Material provided: Begin

/-- Debt of one station: what the exchanges accrue to it, what it was served, within the cap. -/
def Dev.gather (d : Dev) (w : Work) (s : Nat) : Dev :=
  let sum := (w.prev.map d.weightOf).foldl (· + ·) 0
  let got := if w.prev.contains s then w.exch.foldl (fun n e => n + debtShare e (d.weightOf s) sum) 0 else 0
  let served := d.sramGet (0x80 * s + 8) 4
  if got = 0 ∧ served = 0 then d
  else
    let cap : Int := 16 * Int.ofNat (d.fld A.ASC.POL_CFG 15 0)
    let v := max (-cap) (min cap (d.debtOf s + Int.ofNat got - Int.ofNat served))
    (d.sramPut (0x80 * s + 4) 4 (unsigned 32 v)).sramPut (0x80 * s + 8) 4 0

/-! RANK -/

/-- The score of a station, 1/16 µs. -/
def Dev.score (d : Dev) (s : Nat) : Int :=
  let c := bitsOf (d.flagsOf s) 9 8
  d.debtOf s + 4000 * signed 8 (d.fld A.ASC.CLASS_BONUS (8 * c + 7) (8 * c))

/-- Put a station in score order; ties go to the lower index. -/
def rankIn (score : Nat → Int) (s : Nat) : List Nat → List Nat
  | [] => [s]
  | t :: ts => if score t < score s ∨ (score t = score s ∧ s < t) then s :: t :: ts else t :: rankIn score s ts

/-- RANK: the 64 eligible stations with the highest score, with their decision records; stale ones are flagged and counted
(R193, R195). -/
def Dev.rank (d : Dev) (r : Radio) (w : Work) : Dev × Work × List (Nat × Nat × Nat) :=
  let cs := ((d.eligibleOn r).foldl (fun l s => rankIn d.score s l) []).take 64
  let cands := cs.map (fun s => (0x10, s, unsigned 32 (d.score s)))
  let stale := cs.filter (fun s => d.dlStale s || d.ulStale s)
  let d1 := cs.foldl (fun d s =>
    let f := d.flagsOf s
    d.sramPut (0x80 * s) 4 (putBits f 6 5 (b2n (d.dlStale s) + 2 * b2n (d.ulStale s))).toNat) d
  ((d1.countN A.ASC.STALE_CNT stale.length).prefetchFb r cs,
   { w with dl := cs.filter (d.dlEligible r), ul := cs.filter (d.ulEligible r) },
   cands ++ stale.map (fun s => (0x11, s, b2n (d.dlStale s) + 2 * b2n (d.ulStale s))))

/-! SOUND and GROUP (R196, R197) -/

/-- The last sounding of a station on a radio is younger than SND_MS. -/
def Dev.sounded (d : Dev) (r : Radio) (s : Nat) : Bool :=
  let t := d.sramGet (linkRec s r + 8) 8
  decide (t ≠ 0 ∧ d.tb - t ≤ msT (d.fld A.ASC.AGE_CFG 15 0))

/-- The stations to sound. -/
def Dev.soundList (d : Dev) (r : Radio) (w : Work) : List Nat :=
  (w.dl.filter (fun s => decide (bitsOf (d.capsOf s r) 15 14 ≠ 0) && !d.sounded r s)).take (d.fld (A.PHY.SND_CFG r) 12 8)

/-- A station may be in a MU-MIMO group. -/
def Dev.muAble (d : Dev) (r : Radio) (s : Nat) : Bool :=
  bitOf (d.capsOf s r) 15 && !bitOf (d.flagsOf s) 25 && d.sounded r s

/-- Streams of a group member at most. -/
def Dev.muNss (d : Dev) (r : Radio) (s : Nat) : Nat := min 4 (bitsOf (d.capsOf s r) 4 1)

/-- Add users to a group in score order: within its size, its streams and the correlation limit on every subchannel of a mask. -/
def Dev.growGroup (d : Dev) (r : Radio) (mask : Nat) : List Nat → List Nat → List Nat
  | [], g => g
  | s :: ss, g =>
    let fits := decide (g.length < d.fld A.ASC.MU_CFG 11 8)
      && decide ((g.map (d.muNss r)).foldl (· + ·) (d.muNss r s) ≤ (d.enabled r).length)
      && g.all (fun t => (List.range 16).all (fun k => !mask.testBit k || decide (Config.vCorr (d.vOf r s) (d.vOf r t) k ≤ d.fld A.ASC.MU_CFG 7 0)))
    d.growGroup r mask ss (if fits then g ++ [s] else g)

/-- The groups of two or more. -/
def Dev.groupsOf (d : Dev) (r : Radio) (mask : Nat) : Nat → List Nat → List (List Nat)
  | 0, _ => []
  | fuel + 1, ss => match ss with
    | [] => []
    | s :: rest =>
      let g := d.growGroup r mask rest [s]
      let next := d.groupsOf r mask fuel (rest.filter (fun t => !g.contains t || decide (g.length < 2)))
      if 2 ≤ g.length then g :: next else next

/-! Rates (R199) -/

/-- SNR threshold of an MCS, dB; data bits per subcarrier and stream, in twelfths. -/
def mcsThr (m : Nat) : Nat := [2, 5, 8, 11, 15, 18, 21, 25, 29, 31, 34, 37, 40, 43].getD m 43
def mcsBits (m : Nat) : Nat := [6, 12, 18, 24, 36, 48, 54, 60, 72, 80, 90, 100, 108, 120].getD m 0

/-- 10 log10(n) in 0.01 dB. -/
def log10c (n : Nat) : Nat := [0, 0, 301, 477, 602, 699, 778, 845, 903].getD n 903

/-- The lowest SNR of a stream over subchannels, 0.25 dB; none where one is unmeasured. -/
def Dev.snrOf (d : Dev) (r : Radio) (s k subs : Nat) : Option Nat :=
  let v := (bitList (wd subs) 16).map (fun i => d.sramGet (linkRec s r + 0x20 + 16 * k + i) 1)
  if v = [] ∨ v.contains 0xFF then none else some (v.foldl min 0xFF)

/-- When a subchannel's SNR of a station was measured: by receive reports, each subchannel has its own time (spec/04 R118;
notes/assumptions/130.md). -/
def Dev.snrTime (d : Dev) (r : Radio) (s k : Nat) : Nat :=
  max ((tabFind (d.phy.get r).snrAt (16 * s + k)).getD (d.sramGet (linkRec s r + 0x10) 8)) (d.sramGet (linkRec s r + 8) 8)

/-- SNR data of some subchannels are old, or the extended record cannot be read in time (R193, R199). -/
def Dev.snrOld (d : Dev) (r : Radio) (s subs : Nat) : Bool :=
  let old (t : Nat) : Bool := decide (t = 0 ∨ msT (d.fld A.ASC.AGE_CFG 15 0) < d.tb - t)
  old (d.sramGet (linkRec s r + 0x10) 8) || (bitList (wd subs) 16).any (fun k => old (d.snrTime r s k)) || !d.serving
    || Config.extLate d.free s

/-- What UL loses because the station's headroom cannot bring it to the target RSSI, dB. -/
def Dev.shortfall (d : Dev) (r : Radio) (s : Nat) : Nat :=
  let i := d.sram32 (linkRec s r + 0x18)
  (signed 8 (d.fld A.ASC.UL_CFG 23 16) - (signed 8 (bitsOf i 7 0) + Int.ofNat (bitsOf i 15 8))).toNat

/-- SNR of stream k of a user less the margin, 0.01 dB. -/
def Dev.margined (d : Dev) (r : Radio) (ul : Bool) (s subs nss k : Nat) : Option Int :=
  let c := d.rd A.ASC.RATE_CFG
  let m := bitsOf c 7 0 + if d.snrOld r s subs then bitsOf c 15 8 else 0
  match d.snrOf r s (if ul then 0 else k) subs with
  | none => none
  | some v => some (25 * Int.ofNat v - 25 * Int.ofNat m
      - if ul then Int.ofNat (log10c nss + 100 * d.shortfall r s) else 0)

/-- A stream count and MCS pass the test. -/
def Dev.ratePasses (d : Dev) (r : Radio) (ul : Bool) (s subs nss mcs : Nat) : Bool :=
  (List.range nss).all (fun k => match d.margined r ul s subs nss k with
    | some v => decide (100 * Int.ofNat (mcsThr mcs) ≤ v)
    | none => false)

/-- The most streams and the highest MCS of a user: its own, the radio's chains, and what R115 and R120 allow the format: HE where the
station is no EHT one. -/
def Dev.nssCap (d : Dev) (r : Radio) (ul mu : Bool) (s subs : Nat) : Nat :=
  let c := d.capsOf s r
  let n := if ul then min (min 4 (bitsOf c 8 5)) (d.chains r)
    else min (min (bitsOf c 4 1) (d.enabled r).length) (if mu then 4 else maxNss r)
  max 1 (if d.snrOld r s subs then min n (d.fld A.ASC.RATE_CFG 19 16) else n)
def Dev.mcsCap (d : Dev) (r : Radio) (s : Nat) : Nat :=
  let c := d.capsOf s r
  min (if bitOf c 12 then 13 else 11) (bitsOf c 19 16)

/-- The stream count and MCS with the highest rate that pass; where none passes the spec states no choice, and a free value is
taken for each. -/
def Dev.rateFor (d : Dev) (r : Radio) (ul mu : Bool) (s subs : Nat) : Nat × Nat :=
  let all := ((List.range (d.nssCap r ul mu s subs)).map (fun n => (List.range (d.mcsCap r s + 1)).map (fun m => (m, n + 1)))).flatten
  let ok := all.filter (fun x => d.ratePasses r ul s subs x.2 x.1)
  match ok with
  | [] => (d.freeVal (d.mcsCap r s + 1), 1 + d.freeVal (d.nssCap r ul mu s subs))
  | x :: xs => xs.foldl (fun b y => if b.2 * mcsBits b.1 < y.2 * mcsBits y.1 then y else b) x

/-! Sizes and places (R198) -/

/-- Data subcarriers of an RU or MRU (IEEE 802.11be). -/
def dataTones (t : Nat) : Nat :=
  let e := [(26, 24), (52, 48), (78, 72), (106, 102), (132, 126), (242, 234), (484, 468), (726, 702), (996, 980), (1480, 1448),
    (1722, 1682), (1992, 1960), (2476, 2428), (2988, 2940), (3472, 3408), (3984, 3920)]
  match e.find? (fun x => decide (x.1 = t)) with
  | some x => x.2
  | none => t

/-- The sizes offered, rising: RUs, with MRUs where POL_CFG allows them, up to MAX_RU and the station's width. -/
def Dev.sizes (d : Dev) (bw : Nat) : List Nat :=
  let top := [26, 52, 106, 242, 484, 996, 1992, 3984].getD (d.fld A.ASC.POL_CFG 18 16) 996
  let wide := [242, 484, 996, 1992, 3984].getD bw 242
  (if d.bit A.ASC.POL_CFG 24 then [26, 52, 78, 106, 132, 242, 484, 726, 996, 1480, 1722, 1992, 2476, 2988, 3472, 3984]
    else [26, 52, 106, 242, 484, 996, 1992, 3984]).filter (fun t => decide (t ≤ top ∧ t ≤ wide))

/-- Data symbols of a TB PPDU of a length with a largest stream count and packet extension (R201). -/
def Dev.ulSymbols (d : Dev) (tbUs nss peUs : Nat) : Nat :=
  let c := d.rd A.ASC.UL_CFG
  (10 * tbUs - (400 + ltfCount nss * ltfT (bitsOf c 28 27) (bitsOf c 26 25)) - 10 * peUs) / symT (bitsOf c 26 25)

/-- Data symbols of a DL PPDU that lasts at most a number of µs. -/
def Dev.dlSymbols (d : Dev) (us users nss : Nat) : Nat :=
  let c := d.rd A.ASC.DL_CFG
  (10 * us - Config.muPreamble users (ltfCount nss) (bitsOf c 20 19)) / symT (bitsOf c 18 17)

/-- Bits of a symbol; bytes of some symbols. -/
def symBits (tones mcs nss : Nat) : Nat := dataTones tones * nss * mcsBits mcs / 12
def capBytes (syms tones mcs nss : Nat) : Nat := syms * symBits tones mcs nss / 8

/-- The packet extension a station needs, µs. -/
def Dev.peOf (d : Dev) (r : Radio) (s : Nat) : Nat := 4 * bitsOf (d.capsOf s r) 23 20

/-- The Heat a Heat round is for. -/
def Dev.heatOf (d : Dev) (r : Radio) (h : Nat) : Option HeatSlot := (d.asc.radios.get r).heatFor.bind (fun p => p.heats[h]?)

/-- The node's place in the member table of the plan. -/
def Dev.memberIdx (d : Dev) (p : HeatPlan) : Nat := p.members.findIdx (fun a => decide (a = d.msh.addr))

/-- The node's own subchannel mask, and its power limit, in a Heat. -/
def Dev.heatMask (d : Dev) (r : Radio) (h : Nat) : Nat × Nat :=
  match (d.asc.radios.get r).heatFor, d.heatOf r h with
  | some p, some x => (x.masks.getD (d.memberIdx p) 0, x.limits.getD (d.memberIdx p) 0xFF)
  | _, _ => (0, 0xFF)

/-- The subchannels PLACE starts from: those RGL allows, or the node's allotment in a Heat. -/
def Dev.placeMask (d : Dev) (r : Radio) (heat : Option Nat) : Nat :=
  let w := (d.rfe.get r).tuned
  match heat.bind (fun h => d.heatOf r h), heat with
  | some x, some h => if x.mode = 0 then (d.heatMask r h).1 else 2 ^ 2 ^ chanWidth w - 1
  | _, _ => ((chanSubs r w).zipIdx.filter (fun e => d.chanOk r e.1)).foldl (fun m e => m + 2 ^ e.2) 0

/-- The time a DL PPDU may take: DL_US, the AC's TXOP limit, the Heat (R201, R210). -/
def Dev.dlCapUs (d : Dev) (r : Radio) (heat : Option Nat) (ac : Nat) : Nat :=
  let l := 32 * d.fld (acReg r ac) 31 16
  let c := d.fld A.ASC.DL_CFG 15 0
  let c1 := if l = 0 then c else min c l
  match heat.bind (fun h => d.heatOf r h) with
  | some x => min c1 (x.durUs - Config.heatTail 0)
  | none => c1

/-- The time a TB PPDU may take: TB_US, the Heat (R201, R210). -/
def Dev.tbUs (d : Dev) (r : Radio) (heat : Option Nat) : Nat :=
  let t := d.fld A.ASC.UL_CFG 15 0
  match heat.bind (fun h => d.heatOf r h) with
  | some x => min t (x.durUs - Config.heatTail 1)
  | none => t

/-- The PPDU's width code and its lowest subchannel in the channel: the narrowest block around the primary that holds a mask. -/
def Dev.blockOf (d : Dev) (r : Radio) (mask : Nat) : Nat × Nat :=
  let w := (d.rfe.get r).tuned
  let bw := ((List.range (chanWidth w + 1)).find? (fun b => decide (mask &&& blockMask r w b = mask))).getD (chanWidth w)
  (bw, primIdx r w / 2 ^ bw * 2 ^ bw)

/-- The size of a user: the smallest whose capacity at the whole channel's rate covers the backlog, else the largest allowed. -/
def Dev.sizeFor (d : Dev) (r : Radio) (heat : Option Nat) (ul : Bool) (ac : Nat) (us : List Nat) (allowed : Nat) : Nat :=
  let s := us.headD 0
  let bw := bitsOf (d.capsOf s r) 11 9
  let (mcs, nss) := d.rateFor r ul (decide (1 < us.length)) s allowed
  let need := us.foldl (fun n s => n + if ul then d.ulBacklog s else d.dlBacklog s r) 0
  let syms := if ul then d.ulSymbols (d.tbUs r heat) nss (d.peOf r s) else d.dlSymbols (d.dlCapUs r heat ac) us.length nss
  let zs := (d.sizes bw).filter (fun t => decide (us.length ≤ 1 ∨ 242 ≤ t))
  if ul ∧ (need = 0 ∨ d.ulStale s) then 26
  else match zs.find? (fun t => decide (need ≤ capBytes syms t mcs nss)) with
    | some t => t
    | none => zs.getLastD 26

/-- Larger sizes go first, in score order among equals. -/
def bySize (x : List Nat × Nat) : List (List Nat × Nat) → List (List Nat × Nat)
  | [] => [x]
  | y :: ys => if y.2 < x.2 then x :: y :: ys else y :: bySize x ys

/-- Users with their sizes, each placed at the lowest position left for it; none where one has no place. `bw`, `lo`: the PPDU's
block, `allowed`: its subchannels. -/
def Dev.placeSizes (d : Dev) (r : Radio) (ul : Bool) (bw lo allowed : Nat) : List (List Nat × Nat) → List RuPlan → Option (List RuPlan)
  | [], acc => some acc
  | (us, size) :: rest, acc =>
    match Config.ruLowest (acc.map (fun p => p.ru)) size allowed bw (bitsOf (d.capsOf (us.headD 0) r) 11 9) with
    | none => none
    | some ru => d.placeSizes r ul bw lo allowed rest
        (acc ++ [{ ul := ul, ru := ru, subs := Config.ruSubch bw ru * 2 ^ lo, tones := size, users := us, done := false }])

/-- The sizes of users with one more of a size, larger first, if they all have a place. -/
def Dev.placeTry (d : Dev) (r : Radio) (ul : Bool) (bw lo allowed : Nat) (acc : List (List Nat × Nat)) (us : List Nat) (size : Nat) :
    Option (List (List Nat × Nat)) :=
  let next := bySize (us, size) acc
  (d.placeSizes r ul bw lo allowed next []).map (fun _ => next)

/-- Take candidates in score order: each gets its size, or the largest smaller one that is left for it; a group at least 242 tones;
until 148 users have one. -/
def Dev.placeAll (d : Dev) (r : Radio) (ul : Bool) (bw lo allowed : Nat) : List (List Nat × Nat) → List (List Nat × Nat) →
    List (List Nat × Nat)
  | [], acc => acc
  | (us, size) :: rest, acc =>
    let n := acc.foldl (fun k p => k + p.1.length) 0
    let zs := (d.sizes (bitsOf (d.capsOf (us.headD 0) r) 11 9)).filter (fun t => decide (t ≤ size ∧ (us.length ≤ 1 ∨ 242 ≤ t)))
    if 148 < n + us.length then acc
    else d.placeAll r ul bw lo allowed rest ((zs.reverse.findSome? (fun t => d.placeTry r ul bw lo allowed acc us t)).getD acc)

Material provided: End

* **Required work**: Give again exactly, and only, the lines above starting at the one with "rankIn score s ts" and ending at the one with "let cands := cs.map".

* **Written answer**:
  | t :: ts => if score t < score s ∨ (score t = score s ∧ s < t) then s :: t :: ts else t :: rankIn score s ts

/-- RANK: the 64 eligible stations with the highest score, with their decision records; stale ones are flagged and counted
(R193, R195). -/
def Dev.rank (d : Dev) (r : Radio) (w : Work) : Dev × Work × List (Nat × Nat × Nat) :=
  let cs := ((d.eligibleOn r).foldl (fun l s => rankIn d.score s l) []).take 64
  let cands := cs.map (fun s => (0x10, s, unsigned 32 (d.score s)))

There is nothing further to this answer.